*** Records shown ***

-- ==== Sys2Proof/Machine/Lfo.lean ====
section
/-! DEFINITION. The LFO commands (43_lfo.md R300 to R310). -/

namespace Sys2Proof.Machine

/-! ### Rate, shape and advance -/

/-- R306 `effRate`. -/
def lfoEffRate (r : LfoRegs) : F64 :=
  match r.rateMode with
  | .free => r.rate
  | .sync => Fp.div (Fp.div r.bpm F.SIXTY) (SYNC_BEATS r.syncDiv)

/-- R306 `inc`. -/
def lfoIncrement (sr : F64) (r : LfoRegs) : F64 := Fp.div (lfoEffRate r) sr

/-- R307 `shape(wave, p, held)`. -/
def lfoShape (wave : LfoWave) (p held : F64) : F64 :=
  match wave with
  | .sine => SIN (Fp.mul TWO_PI p)
  | .triangle => if Fp.lt p F.HALF then Fp.sub (Fp.mul F.FOUR p) F.ONE else Fp.sub F.THREE (Fp.mul F.FOUR p)
  | .square => if Fp.lt p F.HALF then F.ONE else F.MINUS_ONE
  | .sawtooth => Fp.sub (Fp.mul F.TWO p) F.ONE
  | .sampleAndHold => held

/-- The value a TICK or PEEK returns from the registers (R308, R309). Where `depth` is -0.0 the product's sign is the
formula's, also right after `LFO.RESET`, where R310's example says +0.0 (DEDUCED, log 20). -/
def LfoRegs.output (r : LfoRegs) : F64 := Fp.mul (lfoShape r.wave r.phase r.held) r.depth

/-- The phase advance of R308, before any redraw. -/
def LfoRegs.advance (r : LfoRegs) (inc : F64) : LfoRegs :=
  { r with phase := wrap (Fp.add r.phase inc), lastPhase := r.phase }

/-- R308's wraparound detection, after the advance. -/
def LfoRegs.wrapped (r : LfoRegs) : Bool := Fp.lt r.phase r.lastPhase

/-! ### Commands -/

/-- R300 `LFO.SETWAVE`. -/
def execLfoSetWave (idx : BitVec 4) (sel : BitVec 4) (s : State) : Result :=
  selOperand (Instr.lfoSetWave idx sel).cmdWord (lfoWaveOfSel sel) s fun w =>
    onInstance 2 idx s fun i => .next (s.setLfo i { s.lfoAt i with wave := w }).noResult

/-- R301 `LFO.SETRATE`. -/
def execLfoSetRate (idx : BitVec 4) (v : F64) (s : State) : Result :=
  onInstance 2 idx s fun i =>
    numberOperand (Instr.lfoSetRate idx v).cmdWord v s <|
      .next (s.setLfo i { s.lfoAt i with rate := clamp v LFO_RATE_MIN LFO_RATE_MAX }).noResult

/-- R302 `LFO.SETRATEMODE`. -/
def execLfoSetRateMode (idx : BitVec 4) (sel : BitVec 4) (s : State) : Result :=
  selOperand (Instr.lfoSetRateMode idx sel).cmdWord (rateModeOfSel sel) s fun m =>
    onInstance 2 idx s fun i => .next (s.setLfo i { s.lfoAt i with rateMode := m }).noResult

/-- R303 `LFO.SETSYNCDIV`. -/
def execLfoSetSyncDiv (idx : BitVec 4) (sel : BitVec 4) (s : State) : Result :=
  selOperand (Instr.lfoSetSyncDiv idx sel).cmdWord (syncDivOfSel sel) s fun d =>
    onInstance 2 idx s fun i => .next (s.setLfo i { s.lfoAt i with syncDiv := d }).noResult

/-- R304 `LFO.SETBPM`. -/
def execLfoSetBpm (idx : BitVec 4) (v : F64) (s : State) : Result :=
  onInstance 2 idx s fun i =>
    numberOperand (Instr.lfoSetBpm idx v).cmdWord v s <|
      .next (s.setLfo i { s.lfoAt i with bpm := clamp v BPM_MIN BPM_MAX }).noResult

/-- R305 `LFO.SETDEPTH`. -/
def execLfoSetDepth (idx : BitVec 4) (v : F64) (s : State) : Result :=
  onInstance 2 idx s fun i =>
    numberOperand (Instr.lfoSetDepth idx v).cmdWord v s <|
      .next (s.setLfo i { s.lfoAt i with depth := clamp v DEPTH_MIN DEPTH_MAX }).noResult

/-- R308 `LFO.TICK`: `held` is redrawn on a detected wraparound, whatever the shape. -/
def execLfoTick (idx : BitVec 4) (s : State) : Result :=
  onInstance 2 idx s fun i =>
    requireSr (Instr.lfoTick idx).cmdWord s <|
      let r := (s.lfoAt i).advance (lfoIncrement s.sr (s.lfoAt i))
      if r.wrapped then
        let r' := { r with held := s.nextHeldDraw }
        .next ((s.setLfo i r').drawn.returnsSample r'.output)
      else .next ((s.setLfo i r).returnsSample r.output)

/-- R309 `LFO.PEEK`. -/
def execLfoPeek (idx : BitVec 4) (s : State) : Result :=
  onInstance 2 idx s fun i => .next (s.returnsSample (s.lfoAt i).output)

/-- R310 `LFO.RESET`. -/
def execLfoReset (idx : BitVec 4) (s : State) : Result :=
  onInstance 2 idx s fun i =>
    .next (s.setLfo i
      { s.lfoAt i with phase := F.ZERO, lastPhase := F.ZERO, held := s.nextHeldDraw }).drawn.noResult

end Sys2Proof.Machine
end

*** End of Records shown ***

What is being asked: When a line in the listing has the word "output", return that line.

Answer to this task:
def LfoRegs.output (r : LfoRegs) : F64 := Fp.mul (lfoShape r.wave r.phase r.held) r.depth
        .next ((s.setLfo i r').drawn.returnsSample r'.output)
      else .next ((s.setLfo i r).returnsSample r.output)
  onInstance 2 idx s fun i => .next (s.returnsSample (s.lfoAt i).output)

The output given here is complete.